- [WHAT IS EXPECTED]: Search the entries below. Return every line that has "from" in it.
(MATERIAL SHOWN begins)
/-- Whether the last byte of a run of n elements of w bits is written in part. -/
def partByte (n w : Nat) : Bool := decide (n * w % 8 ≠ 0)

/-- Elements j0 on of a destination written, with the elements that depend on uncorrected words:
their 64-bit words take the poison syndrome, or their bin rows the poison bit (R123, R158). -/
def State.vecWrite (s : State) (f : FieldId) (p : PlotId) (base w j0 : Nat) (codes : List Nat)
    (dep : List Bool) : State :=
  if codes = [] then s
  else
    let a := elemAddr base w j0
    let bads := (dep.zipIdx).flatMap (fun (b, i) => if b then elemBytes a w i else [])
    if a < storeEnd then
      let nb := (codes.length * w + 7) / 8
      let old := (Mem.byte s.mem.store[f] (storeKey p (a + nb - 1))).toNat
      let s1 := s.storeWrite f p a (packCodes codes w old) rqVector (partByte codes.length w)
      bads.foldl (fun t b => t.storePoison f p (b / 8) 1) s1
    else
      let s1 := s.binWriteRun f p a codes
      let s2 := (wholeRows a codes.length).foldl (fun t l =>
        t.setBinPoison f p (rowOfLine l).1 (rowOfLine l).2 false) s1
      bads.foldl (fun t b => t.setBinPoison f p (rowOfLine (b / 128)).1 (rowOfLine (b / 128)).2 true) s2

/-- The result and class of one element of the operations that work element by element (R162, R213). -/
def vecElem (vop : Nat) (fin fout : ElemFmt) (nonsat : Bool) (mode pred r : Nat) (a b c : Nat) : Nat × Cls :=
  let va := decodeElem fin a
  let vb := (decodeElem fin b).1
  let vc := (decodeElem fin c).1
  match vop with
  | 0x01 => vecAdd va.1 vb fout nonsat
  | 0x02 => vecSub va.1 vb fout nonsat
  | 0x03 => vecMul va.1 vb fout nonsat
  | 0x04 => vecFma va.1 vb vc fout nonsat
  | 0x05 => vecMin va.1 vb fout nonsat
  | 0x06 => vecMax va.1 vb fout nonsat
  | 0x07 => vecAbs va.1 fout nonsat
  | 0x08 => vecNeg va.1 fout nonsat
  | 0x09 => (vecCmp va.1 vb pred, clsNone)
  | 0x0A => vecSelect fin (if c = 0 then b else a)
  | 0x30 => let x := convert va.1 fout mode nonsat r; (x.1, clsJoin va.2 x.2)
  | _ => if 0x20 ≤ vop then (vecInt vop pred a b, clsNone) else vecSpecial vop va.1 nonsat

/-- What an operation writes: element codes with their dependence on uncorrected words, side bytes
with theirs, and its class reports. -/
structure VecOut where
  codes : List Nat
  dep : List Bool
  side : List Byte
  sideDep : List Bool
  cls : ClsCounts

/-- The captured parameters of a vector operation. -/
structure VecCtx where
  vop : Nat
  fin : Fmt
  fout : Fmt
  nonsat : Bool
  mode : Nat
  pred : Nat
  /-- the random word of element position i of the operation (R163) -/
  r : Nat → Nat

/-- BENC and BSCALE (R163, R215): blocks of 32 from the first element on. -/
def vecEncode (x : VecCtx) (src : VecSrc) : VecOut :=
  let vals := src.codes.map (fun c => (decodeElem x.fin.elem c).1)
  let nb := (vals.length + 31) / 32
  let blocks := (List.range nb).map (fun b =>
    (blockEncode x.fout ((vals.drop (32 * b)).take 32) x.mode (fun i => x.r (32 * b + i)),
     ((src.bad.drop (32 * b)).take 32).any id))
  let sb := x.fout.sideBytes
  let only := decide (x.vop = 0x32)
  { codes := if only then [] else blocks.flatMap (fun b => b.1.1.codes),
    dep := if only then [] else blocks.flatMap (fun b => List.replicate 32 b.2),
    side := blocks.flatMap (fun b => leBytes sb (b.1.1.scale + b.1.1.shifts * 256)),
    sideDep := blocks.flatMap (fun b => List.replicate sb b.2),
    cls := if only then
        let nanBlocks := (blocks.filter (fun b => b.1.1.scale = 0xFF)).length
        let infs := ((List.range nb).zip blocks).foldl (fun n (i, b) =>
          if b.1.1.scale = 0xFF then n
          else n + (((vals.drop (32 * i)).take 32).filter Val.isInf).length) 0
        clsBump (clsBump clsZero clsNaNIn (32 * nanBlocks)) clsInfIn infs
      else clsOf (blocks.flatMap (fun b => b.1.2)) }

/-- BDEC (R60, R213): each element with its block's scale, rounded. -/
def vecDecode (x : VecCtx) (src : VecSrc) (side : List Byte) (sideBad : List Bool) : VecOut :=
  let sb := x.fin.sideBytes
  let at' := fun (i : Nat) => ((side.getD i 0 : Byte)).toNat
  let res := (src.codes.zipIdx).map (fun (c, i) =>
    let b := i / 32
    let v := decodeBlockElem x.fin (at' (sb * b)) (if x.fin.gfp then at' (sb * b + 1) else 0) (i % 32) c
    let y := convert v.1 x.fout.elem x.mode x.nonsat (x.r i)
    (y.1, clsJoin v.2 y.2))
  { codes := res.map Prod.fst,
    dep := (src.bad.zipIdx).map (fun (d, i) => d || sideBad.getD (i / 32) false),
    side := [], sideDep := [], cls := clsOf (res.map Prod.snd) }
(MATERIAL SHOWN ends)
(MATERIAL SHOWN begins)
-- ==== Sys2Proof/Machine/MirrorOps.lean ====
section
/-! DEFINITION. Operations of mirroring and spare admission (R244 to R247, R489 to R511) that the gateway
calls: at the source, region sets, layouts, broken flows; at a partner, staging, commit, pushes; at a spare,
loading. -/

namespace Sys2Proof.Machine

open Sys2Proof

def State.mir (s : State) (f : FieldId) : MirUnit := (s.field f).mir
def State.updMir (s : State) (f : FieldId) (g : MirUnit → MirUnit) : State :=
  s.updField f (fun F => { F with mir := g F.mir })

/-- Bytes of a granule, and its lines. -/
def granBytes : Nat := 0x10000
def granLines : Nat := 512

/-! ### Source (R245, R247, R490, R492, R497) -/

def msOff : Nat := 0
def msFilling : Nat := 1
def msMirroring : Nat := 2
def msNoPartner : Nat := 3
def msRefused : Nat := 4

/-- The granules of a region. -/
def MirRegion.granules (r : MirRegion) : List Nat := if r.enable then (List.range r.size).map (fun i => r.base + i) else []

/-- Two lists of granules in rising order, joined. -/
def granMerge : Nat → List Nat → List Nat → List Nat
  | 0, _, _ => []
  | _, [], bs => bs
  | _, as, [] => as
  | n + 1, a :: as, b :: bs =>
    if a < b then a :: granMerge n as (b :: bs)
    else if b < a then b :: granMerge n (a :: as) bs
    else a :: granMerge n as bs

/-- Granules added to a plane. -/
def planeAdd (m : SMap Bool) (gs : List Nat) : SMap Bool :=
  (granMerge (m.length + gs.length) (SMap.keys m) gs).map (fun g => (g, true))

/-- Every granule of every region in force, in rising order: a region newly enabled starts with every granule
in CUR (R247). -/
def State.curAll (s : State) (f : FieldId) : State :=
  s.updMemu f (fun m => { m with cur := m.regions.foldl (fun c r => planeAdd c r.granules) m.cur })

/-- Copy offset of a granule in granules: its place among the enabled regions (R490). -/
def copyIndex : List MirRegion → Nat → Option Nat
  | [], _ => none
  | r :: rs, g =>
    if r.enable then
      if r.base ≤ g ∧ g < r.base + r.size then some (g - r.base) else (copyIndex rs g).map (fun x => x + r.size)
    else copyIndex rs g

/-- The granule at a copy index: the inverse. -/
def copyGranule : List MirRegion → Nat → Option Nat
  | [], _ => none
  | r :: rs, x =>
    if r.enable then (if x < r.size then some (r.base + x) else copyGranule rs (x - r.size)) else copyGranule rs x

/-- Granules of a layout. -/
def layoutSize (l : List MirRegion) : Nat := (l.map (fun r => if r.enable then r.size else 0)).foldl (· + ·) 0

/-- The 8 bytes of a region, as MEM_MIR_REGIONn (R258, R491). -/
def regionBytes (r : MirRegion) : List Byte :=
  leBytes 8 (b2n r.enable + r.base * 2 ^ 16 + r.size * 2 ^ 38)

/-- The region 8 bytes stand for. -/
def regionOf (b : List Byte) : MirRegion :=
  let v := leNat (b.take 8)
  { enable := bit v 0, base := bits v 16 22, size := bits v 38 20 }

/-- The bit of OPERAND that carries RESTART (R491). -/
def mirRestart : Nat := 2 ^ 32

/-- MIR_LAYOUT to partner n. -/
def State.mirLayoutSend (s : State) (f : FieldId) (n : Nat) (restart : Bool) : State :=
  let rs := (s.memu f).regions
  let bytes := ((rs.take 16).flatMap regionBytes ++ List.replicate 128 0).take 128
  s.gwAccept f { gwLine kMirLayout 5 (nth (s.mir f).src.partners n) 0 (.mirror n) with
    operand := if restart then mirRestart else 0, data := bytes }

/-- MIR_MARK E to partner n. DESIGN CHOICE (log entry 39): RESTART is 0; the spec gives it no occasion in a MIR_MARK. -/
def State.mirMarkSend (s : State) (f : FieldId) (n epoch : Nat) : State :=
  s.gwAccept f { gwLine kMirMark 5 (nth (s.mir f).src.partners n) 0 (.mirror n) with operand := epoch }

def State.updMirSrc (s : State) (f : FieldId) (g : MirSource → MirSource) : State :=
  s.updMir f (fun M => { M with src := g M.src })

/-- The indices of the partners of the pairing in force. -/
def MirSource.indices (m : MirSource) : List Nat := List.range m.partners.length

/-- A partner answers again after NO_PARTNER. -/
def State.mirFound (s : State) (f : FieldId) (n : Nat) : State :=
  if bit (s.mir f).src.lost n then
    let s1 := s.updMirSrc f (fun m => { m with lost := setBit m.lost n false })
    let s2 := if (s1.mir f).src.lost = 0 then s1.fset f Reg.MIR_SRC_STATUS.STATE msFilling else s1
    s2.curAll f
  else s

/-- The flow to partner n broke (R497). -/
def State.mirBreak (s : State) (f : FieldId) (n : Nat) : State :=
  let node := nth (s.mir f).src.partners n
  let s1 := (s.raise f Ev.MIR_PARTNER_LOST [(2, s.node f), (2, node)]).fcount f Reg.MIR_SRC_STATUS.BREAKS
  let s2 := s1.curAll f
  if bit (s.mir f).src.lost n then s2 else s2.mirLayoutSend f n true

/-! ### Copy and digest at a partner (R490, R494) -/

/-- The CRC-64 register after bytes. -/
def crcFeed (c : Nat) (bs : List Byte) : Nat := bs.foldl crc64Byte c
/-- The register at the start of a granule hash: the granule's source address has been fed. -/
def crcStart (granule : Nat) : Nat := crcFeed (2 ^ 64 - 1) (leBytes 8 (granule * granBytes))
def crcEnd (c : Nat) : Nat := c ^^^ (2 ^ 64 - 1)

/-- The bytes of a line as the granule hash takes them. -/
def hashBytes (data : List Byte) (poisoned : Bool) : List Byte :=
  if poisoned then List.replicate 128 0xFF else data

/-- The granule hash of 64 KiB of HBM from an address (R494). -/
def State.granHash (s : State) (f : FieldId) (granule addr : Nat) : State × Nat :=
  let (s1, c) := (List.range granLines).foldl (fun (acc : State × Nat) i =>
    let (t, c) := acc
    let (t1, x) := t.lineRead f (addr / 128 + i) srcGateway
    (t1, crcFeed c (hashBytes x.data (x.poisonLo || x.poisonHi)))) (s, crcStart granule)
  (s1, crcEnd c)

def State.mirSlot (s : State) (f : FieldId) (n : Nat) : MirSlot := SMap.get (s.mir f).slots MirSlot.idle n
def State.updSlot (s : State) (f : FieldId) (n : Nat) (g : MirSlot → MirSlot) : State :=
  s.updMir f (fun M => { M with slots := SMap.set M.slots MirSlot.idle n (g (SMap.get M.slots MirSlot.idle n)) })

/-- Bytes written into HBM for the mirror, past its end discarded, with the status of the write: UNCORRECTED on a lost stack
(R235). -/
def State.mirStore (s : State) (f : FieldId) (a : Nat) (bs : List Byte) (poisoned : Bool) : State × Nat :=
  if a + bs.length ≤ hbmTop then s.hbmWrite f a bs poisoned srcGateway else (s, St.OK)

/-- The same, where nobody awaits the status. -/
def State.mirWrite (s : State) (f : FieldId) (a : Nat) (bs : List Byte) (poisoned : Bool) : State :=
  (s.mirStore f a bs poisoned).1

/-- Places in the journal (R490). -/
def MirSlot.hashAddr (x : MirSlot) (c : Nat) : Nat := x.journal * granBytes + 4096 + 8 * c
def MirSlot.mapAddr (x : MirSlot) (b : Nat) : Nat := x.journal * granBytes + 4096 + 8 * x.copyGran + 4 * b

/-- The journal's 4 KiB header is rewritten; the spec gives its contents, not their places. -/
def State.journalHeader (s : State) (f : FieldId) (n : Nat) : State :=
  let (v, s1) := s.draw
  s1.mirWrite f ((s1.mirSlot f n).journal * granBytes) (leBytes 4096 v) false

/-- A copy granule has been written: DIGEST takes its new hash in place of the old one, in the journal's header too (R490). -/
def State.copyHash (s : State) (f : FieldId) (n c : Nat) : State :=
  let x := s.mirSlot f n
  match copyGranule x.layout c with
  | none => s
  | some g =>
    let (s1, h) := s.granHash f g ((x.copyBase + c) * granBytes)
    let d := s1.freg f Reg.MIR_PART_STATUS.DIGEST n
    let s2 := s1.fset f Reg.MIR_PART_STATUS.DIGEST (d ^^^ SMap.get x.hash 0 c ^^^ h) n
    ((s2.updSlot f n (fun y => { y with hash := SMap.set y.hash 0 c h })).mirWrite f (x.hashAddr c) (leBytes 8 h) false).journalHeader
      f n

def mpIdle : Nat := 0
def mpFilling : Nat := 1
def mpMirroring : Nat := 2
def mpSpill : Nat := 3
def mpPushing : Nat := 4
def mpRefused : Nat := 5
(MATERIAL SHOWN ends)
- [SOLUTION FOR THIS PROBLEM]:
/-- BENC and BSCALE (R163, R215): blocks of 32 from the first element on. -/
/-- The granule hash of 64 KiB of HBM from an address (R494). -/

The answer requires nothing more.